Word vectors take these one dimensional bag of words and gives them multidimensional meaning by representing them in higher dimensional space, noted above. This is achieved through machine learning and can be easily achieved via Python libraries, such as Gensim, which we will explore more closely in the next notebook.

9.4. Why use Word Vectors?¶

The goal of word vectors is to achieve numerical understanding of language so that a computer can perform more complex tasks on that corpus. Let’s consider the example above. How do we get a computer to understand 2 and 6 are synonyms or mean something similar? One option you might be thinking is to simply give the computer a synonym dictionary. It can look up synonyms and then know what words mean. This approach, on the surface, makes perfect sense, but let’s explore that option and see why it cannot possibly work.

For the example below, we will be using the Python library PyDictionary which allows us to look up definitions and synonyms of words.

from PyDictionary import PyDictionary

dictionary=PyDictionary()
text = "Tom loves to eat chocolate"

words = text.split()
for word in words:
        syns = dictionary.synonym(word)
        print (f"{word}: {syns[0:5]}\n")

Tom: ['Felis domesticus', 'tomcat', 'domestic cat', 'gib', 'house cat']

loves: ['amorousness', 'caring', 'lovingness', 'agape', 'adoration']

to: ['digitizer', 'data converter', 'digitiser', 'analog-digital converter']

eat: ['consume', 'garbage down', 'eat up', 'gluttonize', 'take in']

chocolate: ['drinking chocolate', 'drink', 'drinkable', 'potable', 'beverage']

Even with the simple sentence, the results are comically bad. Why? The reason is because synonym substitution, a common method of data augmentation, does not take into account syntactical differences of synonyms. I do not believe anyone would think “Felis domesticus”, the Latin name of the common house cat, would be an adequite substitution for the name Tom. Nor is “garbage down” a really proper synonym for eat.

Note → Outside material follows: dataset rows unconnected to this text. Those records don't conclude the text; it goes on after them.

-- ==== Sys2Proof/Tests/Slice0.lean ====
section
/-! SUPPORT. Tests/Slice0.lean: small tests by the kernel. Expected values are those that spec/ states, or are worked out by hand from its
rules. A theorem named `witness_…` shows that the premises of the statement of that name, clause by clause, can be met. -/

namespace Sys2Proof.Tests

open Sys2Proof Sys2Proof.Machine

/-! ### A unit to test on -/

/-- The state that a command leaves. -/
def after (c : Instr) (s : State) : State := match exec c s with
  | .next t => t
  | _ => s

/-- Thread 0 of core 0 of T0. -/
def h0 : ThrId := ⟨0, 0, 0⟩

/-- Function PF of port A. -/
def f0 : FnId := ⟨0, 0⟩

/-- A region that covers the first 24 MiB of a tile, readable and writable. -/
def rgn0 : Rgn := ⟨0, 0x017FFFC7⟩

/-- A region that covers them for execution. -/
def rgnX : Rgn := ⟨0, 0x017FFFC9⟩

/-- A user thread with w_i = i + 1. -/
def user : Thread :=
  { id := h0, running := true, steward := false, pc := 0x100, win := (List.range 24).map fun i => BitVec.ofNat 32 (i + 1)
    rgns := rgn0 :: rgnX :: List.replicate 6 {} }

/-- The same thread in steward mode. -/
def stew : Thread := { user with steward := true }

/-- A state in which every program core domain of T0 is on and one thread is started. -/
def onCore (x : Thread) : State :=
  { State.reset with cores := { threads := [x] }, power := { State.reset.power with on := [(0, 0), (0, 1), (0, 2), (0, 3)] } }

/-- A register of the thread after a command. -/
def got (c : Instr) (x : Thread) (r : Reg) : Option Word := ((after c (onCore x)).thr h0).map fun y => y.get r

/-- The thread after a command. -/
def left (c : Instr) (x : Thread) : Option Thread := (after c (onCore x)).thr h0

/-! ### A device at work -/

/-- A mailbox of PF A. -/
def box : Carrier := .mailbox f0 3

/-- A request. -/
def ask (car : Carrier) (op handle : Nat) (body : List Byte) : Req :=
  ⟨car, ⟨BitVec.ofNat 16 op, 1, 0, 7, 0, body.length, BitVec.ofNat 32 handle, body⟩⟩

/-- A request that names no session, of the platform owner's mailbox. -/
def plain (op : Nat) (body : List Byte) : Req := ask box op 0xFFFFFFFF body

/-- The state with a request in progress on that mailbox, which holds the platform owner role. -/
def asked (s : State) (q : Req) : State := { s with lmcs := { s.lmcs with inFlight := [q], owners := [(box, [])] } }

/-- What `Acts` asks of a request in that state, as one decidable premise. -/
def Goes (s : State) (q : Req) (op : Nat) (x : Option Session) : Bool :=
  decide (q.msg.opcode.toNat = op ∧ (asked s q).waiting q = true ∧ (asked s q).abortAsked q = false) &&
    (match (asked s q).admission q with
      | .ok y => decide (y = x)
      | .error _ => false)

theorem acts {s : State} {q : Req} {op : Nat} {x : Option Session} (h : Goes s q op x = true) : Acts (asked s q) q op x := by
  obtain ⟨a, b⟩ := (Bool.and_eq_true _ _).mp h
  obtain ⟨a1, a2, a3⟩ := of_decide_eq_true a
  refine ⟨a1, a2, ?_, a3⟩
  split at b
  · rename_i y e; rw [e, of_decide_eq_true b]
  · cases b

/-- A namespace of 1,024 blocks of 4,096 bytes. -/
def ns1 : Namespace := { nsid := 1, blocks := 1024, lbaf := 0, grain16 := false, alt := false, attached := [f0], keyTag := 1, blob := [] }

/-- A session of PF A with R, W and S to it, slot 5 of T0. -/
def ses1 : Session :=
  { snum := 5, gen := 1, fn := f0, state := 1, cls := 2, rti := 0, rights := [0x7000], kbase := 4, kcnt := 2, sslot := some 0
    qbi := 0, outst := 0, label := zeros 8, threads := 2, req := none }

/-- The handle of the session. -/
def hd1 : Nat := 5 + 2 ^ 18

/-- Function settings with a grant of namespace 1. -/
def func1 : FuncDef := ⟨f0, zeros 4 ++ leBytes 2 4 ++ zeros 2 ++ leBytes 2 8 ++ leBytes 2 1 ++ leBytes 2 16 ++ leBytes 2 16 ++
  leBytes 2 16 ++ zeros 6 ++ leBytes 2 0x7000 ++ zeros 38⟩

/-- A controller at work. -/
def ctrl0 : Controller :=
  { fn := f0, en := true, rdy := true, granted := 4, cqs := [⟨0, 64, 0, 0, some 0⟩, ⟨1, 64, 0, 0, some 1⟩]
    sqs := [⟨0, 64, 0, 0, 0, 0⟩, ⟨1, 64, 1, 0, 0, 0⟩] }

/-- A sachet with one entry, one page of code, data and shared data, RUNMAX 1 s. -/
def sach1 : Sachet :=
  { slot := 0, snum := 5, handle := hd1, tags := [], code := [(0, 0x8000)], shared := [(0, 0x9000)]
    image := zeros 4 ++ leBytes 1 1 ++ zeros 1 ++ leBytes 1 1 ++ leBytes 1 0xFF ++ leBytes 4 64 ++
      leBytes 4 256 ++ leBytes 4 0 ++ leBytes 4 512 ++ leBytes 4 256 ++ leBytes 4 1000000 ++ zeros 96 }

/-- The areas of its thread on T0. -/
def area1 : ThrArea := { tile := 0, snum := 5, idx := 0, priv := 0x10000, spill := 0x11000, inW := 0x20000, outW := 0x30000, hold := 0x40000 }

/-- The device in normal operation with all that. -/
def world : State :=
  { State.reset with
    boot := { reached11 := true, image := true, storeRead := true, tested := [0, 1, 2, 3], pairEn := true }
    cfg := { body := { namespaces := [ns1], funcs := [func1] } }
    ns := [{ nsid := 1, ready := true }]
    ses := { sessions := [ses1], quotas := [⟨0, 2 ^ 64 - 1, 2 ^ 64 - 1, 2 ^ 64 - 1, 65535, 1, 0, 0, 0, 0⟩] }
    cores := { sachets := [sach1], areas := [area1] }
    host := { ctrls := [ctrl0], linkUp := true, configured := true }
    power := { State.reset.power with on := (List.range 8).flatMap fun t => (List.range 8).map fun d => (t, d) }
    pins := { State.reset.pins with pairEn := true } }

/-- A submission queue entry: opcode, NSID, CDW10 to CDW12, its data buffer of `len` bytes. -/
def sqe (opc : Byte) (nsid d10 d11 d12 : Nat) (data : List Byte) (len : Nat) : Sqe :=
  { opc := opc, fuse := 0, nsid := BitVec.ofNat 32 nsid, cdw2 := BitVec.ofNat 32 hd1, cdw3 := 0, mptr := 0, cdw10 := BitVec.ofNat 32 d10
    cdw11 := BitVec.ofNat 32 d11, cdw12 := BitVec.ofNat 32 d12, cdw13 := 0, cdw14 := 0, cdw15 := 0, dptr := ⟨false, len, 0, false, false⟩
    data := data, md := [], cpb := zeros 128 }

/-- An I/O command of queue 1. -/
def key1 : CmdKey := ⟨f0, 1, 9⟩

/-- The state with a command tracked. -/
def tracking (s : State) (e : Sqe) : State := { s with host := { s.host with tracks := [{ key := key1, sqe := e, epoch := 0 }] } }

/-- A medium without errors. -/
def calm : MediaEnv := ⟨[], [], [], []⟩

/-- Its two checks need no more than the operands. -/
theorem tracked (s : State) (e : Sqe) : Tracked (tracking s e) key1 e.opc { key := key1, sqe := e, epoch := 0 } :=
  ⟨by simp [tracking, State.track], rfl⟩

/-- A pair whose first part is there. -/
theorem some_pair {α β : Type} {p : Option α × β} (h : p.1.isSome = true) : ∃ a b, p = (some a, b) := by
  obtain ⟨x, b⟩ := p
  cases x with
  | none => cases h
  | some a => exact ⟨a, b, rfl⟩

/-- A result that is no error. -/
theorem is_ok {ε α : Type} {r : Except ε α} (h : r.toBool = true) : ∃ a, r = .ok a := by
  cases r with
  | error e => cases h
  | ok a => exact ⟨a, rfl⟩

/-- A value that is there. -/
theorem is_some {α : Type} {o : Option α} (h : o.isSome = true) : ∃ a, o = some a := Option.isSome_iff_exists.mp h

/-- A key of the session that encrypts and decrypts, in its first slot. -/
def kslot1 : KeySlot := ⟨4, 2 + 3 * 4 + 2 * 256 + 5 * 1024, zeros 32, 0⟩

/-! ### Cuwif-32 (chapters 11 and 12) -/

theorem runs_user : Runs (onCore user) h0 user := ⟨by decide, by decide, by decide⟩

theorem runs_stew : Runs (onCore stew) h0 stew := ⟨by decide, by decide, by decide⟩

/-- Table 12.2: RD = w1 takes a + b, with k0 reading zero (R239). -/
theorem test_add : got (.add h0 9 10 11) user 9 = some 7 ∧ got (.add h0 0 10 11) user 0 = some 0 := by decide

/-- R263. -/
theorem test_div_zero : got (.div h0 9 11 0) user 9 = some 0xFFFFFFFF ∧ got (.rem h0 9 11 0) user 9 = some 4 := by decide

theorem test_sra : got (.sra h0 9 10 11) ((user.put 10 0x80000000).put 11 4) 9 = some 0xF8000000 := by decide

theorem test_adds : got (.adds h0 9 10 10) (user.put 10 0x7FFFFFFF) 9 = some 0x7FFFFFFF ∧
    (left (.adds h0 9 10 10) (user.put 10 0x7FFFFFFF)).map (fun y => y.sat) = some true := by decide

/-- R265: 2.5 rounds to even. -/
theorem test_ftoi : ftoi 0x40200000 0 = (2, false) ∧ ftoi 0x40600000 0 = (4, false) := by decide

/-- R261: ADRP gives the pc plus 4 × IMM21. -/
theorem test_adrp : got (.adrp h0 9 2) user 9 = some 0x108 := by decide

/-- A store and the load back, little-endian (R267). -/
theorem test_store_load : (do
    let y ← left (.sw h0 10 0 0x40) (user.put 10 0x11223344)
    pure (((after (.lbu h0 9 0 0x41 .clean) (after (.sw h0 10 0 0x40) (onCore (user.put 10 0x11223344)))).thr h0).map fun z =>
      (z.get 9, y.pc))) = some (some (0x33, 0x104)) := by decide

/-- A user access to register space raises PRIV_ADDR (0x26) and enters the handler. -/
theorem test_priv_addr : (left (.lw h0 9 10 0 .clean) (user.put 10 0x20000000)).map (fun y =>
    (y.cause.toNat % 512, y.epc, y.steward, y.badaddr)) = some (0x126, 0x100, true, 0x20000000) := by decide

theorem test_call_ret : (left (.call4 h0 4) user).map (fun y => (y.pc, y.wdepth, y.win.take 2)) = some (0x110, 1, [5, 6]) := by decide

/-- FETCH_ALIGN (0x20) with BADADDR the target and EPC the jump. -/
theorem test_jr_align : (left (.jr h0 10) (user.put 10 0x102)).map (fun y => (y.cause.toNat % 256, y.badaddr, y.epc)) =
    some (0x20, 0x102, 0x100) := by decide

/-- Reading THREADID (CRN 5): thread in bit 0, core from bit 1, tile from bit 4. -/
theorem test_threadid : ({ user with id := ⟨3, 5, 1⟩ } : Thread).crGet 5 = 0x3B := by decide

theorem witness_RegisterFile : user.win.length = 24 ∧ user.ku.length = 7 ∧ user.ks.length = 7 ∧ user.steward = false ∧ stew.steward = true ∧
    (∃ y u, (onCore user).entry user { code := 2 } = .ok (y, u)) ∧ (9 : Reg) ≠ 0 ∧ (9 : Reg) ≠ 10 :=
  ⟨by decide, by decide, by decide, rfl, rfl, ⟨_, _, rfl⟩, by decide, by decide⟩

theorem witness_ComputingFrame : Runs (onCore user) h0 user ∧ ({ user with pc := 0x104 } : Thread).id = h0 := ⟨runs_user, rfl⟩

theorem witness_OperationResults : Runs (onCore user) h0 user := runs_user

theorem witness_DivisionRule : Runs (onCore user) h0 user ∧ user.get 0 = 0 ∧
    (user.put 9 0x80000000).get 9 = 0x80000000 ∧ (user.put 9 0xFFFFFFFF).get 9 = 0xFFFFFFFF := ⟨runs_user, by decide⟩

theorem witness_SaturatingAndFloatResults : Runs (onCore user) h0 user := runs_user

theorem witness_AccumulatorShuffleAndCrc : Runs (onCore user) h0 user ∧ user.get 0 = 0 ∧ user.get 9 ≠ 0 := ⟨runs_user, by decide⟩

theorem witness_DataAccessChecks : ((user.dataExc .load 0x20000000 4 0).map fun e => e.code) = some 0x26 ∧
    ((user.dataExc .store 0x1001 2 0).map fun e => e.code) = some 0x23 ∧ ((user.dataExc .atomic 0x1800000 4 0).map fun e => e.code) = some 0x25 ∧
    ((user.dataExc .load 0x17FFFFC 4 0).map fun e => e.code) = none ∧ ((stew.dataExc .load 0x20000001 4 0).map fun e => e.code) = some 0x22 := by
  decide

theorem witness_MemoryInstructions : Runs (onCore user) h0 user ∧ user.dataExc .load 0x40 4 0 = none ∧
    (((onCore user).issued h0).thrRead user 0x40 4 .clean).1 = some [0, 0, 0, 0] ∧ (user.dataExc .load 0x41 2 0).isSome = true ∧
    (((onCore user).issued h0).thrRead user 0x40 4 .ue).1 = none ∧ user.dataExc .store 0x40 4 0 = none ∧ (user.dataExc .store 0x41 2 0).isSome = true ∧
    user.dataExc .atomic 0x40 4 0 = none ∧ (user.dataExc .atomic 0x42 4 0).isSome = true := ⟨runs_user, by decide⟩

theorem witness_OwnMemoryAccess : (onCore user).place 0 0x40 = .sram (memKey 0 0x40) true ∧ (onCore user).poisoned (memKey 0 0x40) = false ∧
    (onCore user).heldRange (memKey 0 0x40) 4 = false := by decide

theorem witness_MemoryCanonicalForm : ({ cells := [(3, 1), (7, 2)] } : Memory).wf = true ∧
    ({ cells := [(3, 1), (7, 2)], host := [(9, 9)] } : Memory).wf = true ∧ ¬ ({ cells := [(3, 0)] } : Memory).wf = true := by decide

/-- Generators of the four modes. -/
def gen (m : BitVec 2) : Gen := { base := 0x100, len := 8, step := 1, off := 3, mode := m }

theorem witness_GeneratorRule : Runs (onCore user) h0 user ∧ user.gens.length = 4 ∧ (gen 0).valid = true ∧ (gen 1).valid = true ∧
    (gen 2).valid = true ∧ (gen 3).valid = false ∧ (gen 2).len.toNat = 2 ^ 3 ∧
    (let x : Thread := { user with gens := [gen 1, gen 3, {}, {}] }
     Runs (onCore x) h0 x ∧ (x.gen 0).valid = true ∧ (x.gen 1).valid = false ∧ x.dataExc .load ((x.gen 0).ea 1) 1 0 = none ∧
      (x.dataExc .load ((x.gen 0).ea 2) 2 0).isSome = true ∧ x.dataExc .store ((x.gen 0).ea 1) 1 0 = none ∧
      (x.dataExc .store ((x.gen 0).ea 4) 4 0).isSome = true ∧
      (((onCore x).issued h0).thrRead x ((x.gen 0).ea 1) 1 .clean).1 = some [0] ∧
      (((onCore x).issued h0).thrRead x ((x.gen 0).ea 1) 1 .ue).1 = none) :=
  ⟨runs_user, by decide, by decide, by decide, by decide, by decide, by decide, ⟨by decide, by decide, by decide⟩, by decide⟩

/-- R244: bit reversal of OFF 3 within 8 is 6; MODE 1 wraps at LEN. -/
theorem test_generators : (gen 2).ea 4 = 0x118 ∧ ({ gen 1 with off := 7 } : Gen).advance.off = 0 := by decide

/-- A user thread with one resident increment of 4 and a spill stack at 0x1000. -/
def deep : Thread :=
  { user with incs := [⟨[1, 2, 3, 4], 0x200, true⟩], wdepth := 1, spillBase := 0x1000, spillPtr := 0x1000, spillLim := 0x2000 }

/-- A thread whose file is full. -/
def full : Thread := { deep with incs := List.replicate 14 ⟨List.replicate 16 0, 0x200, true⟩ ++ [⟨List.replicate 8 0, 0x200, true⟩], wdepth := 15 }

theorem witness_JumpsCallsAndReturns : Runs (onCore user) h0 user ∧ Runs (onCore deep) h0 deep ∧ user.wdepth = 0 ∧ user.wdepth ≠ 65535 ∧
    24 + user.resident + 16 ≤ 256 ∧ deep.wdepth ≠ 0 ∧ deep.incs = [⟨[1, 2, 3, 4], 0x200, true⟩] ∧ true ≠ deep.steward ∧
    (user.pc + (4 : BitVec 26).signExtend 32 * 4).toNat % 4 = 0 ∧ (user.put 10 0x102).get 10 = 0x102 ∧
    (((onCore full).issued h0).makeRoom full 16 16).toBool = true ∧
    (((onCore { full with spillLim := 0x1000 }).issued h0).makeRoom { full with spillLim := 0x1000 } 16 16).toBool = false ∧
    Runs (onCore { user with wdepth := 65535 }) h0 { user with wdepth := 65535 } :=
  ⟨runs_user, ⟨by decide, by decide, by decide⟩, rfl, by decide, by decide, by decide, by decide, by decide, by decide, by decide,
   by decide, by decide, ⟨by decide, by decide, by decide⟩⟩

Perhaps, then we could use synonyms to find words that have cross-terms, or terms that appear in both synonym sets.

from PyDictionary import PyDictionary

dictionary=PyDictionary()

words  = ["like", "love"]
for word in words:
    syns = dictionary.synonym(word)
    print (f"{word}: {syns[0:5]}\n")

like: ['love', 'prefer', 'enjoy', 'cotton', 'care for']

love: ['amorousness', 'caring', 'lovingness', 'agape', 'adoration']

This, as we can see, has some potential to work, but again it is not entirely reliable and to work with such a list would be computationally expensive. For both of these reasons, word vectors are prefered. The reason? Because they are formed by the computer on corpora for a specific task. Further, they are numerical in nature (not a dictionary of words), meaning the computer can process them more quickly.

9.5. What do Word Vectors Look Like?¶

Word vectors have a preset number of dimensions. These dimensions are honed via machine learned. Models take into account word frequency alongside words across a corpus and the appearance of other words in similar contexts. This allows for the the computer to determin the syntactical similarity of words numerically. It then needs to represent these relationships numerically. It does this through the vector, or a matrix of matrices. To represent these more concisely, models flatten a matrix to a float (decimal number). The number of dimensions represent the number of floats in the matrix.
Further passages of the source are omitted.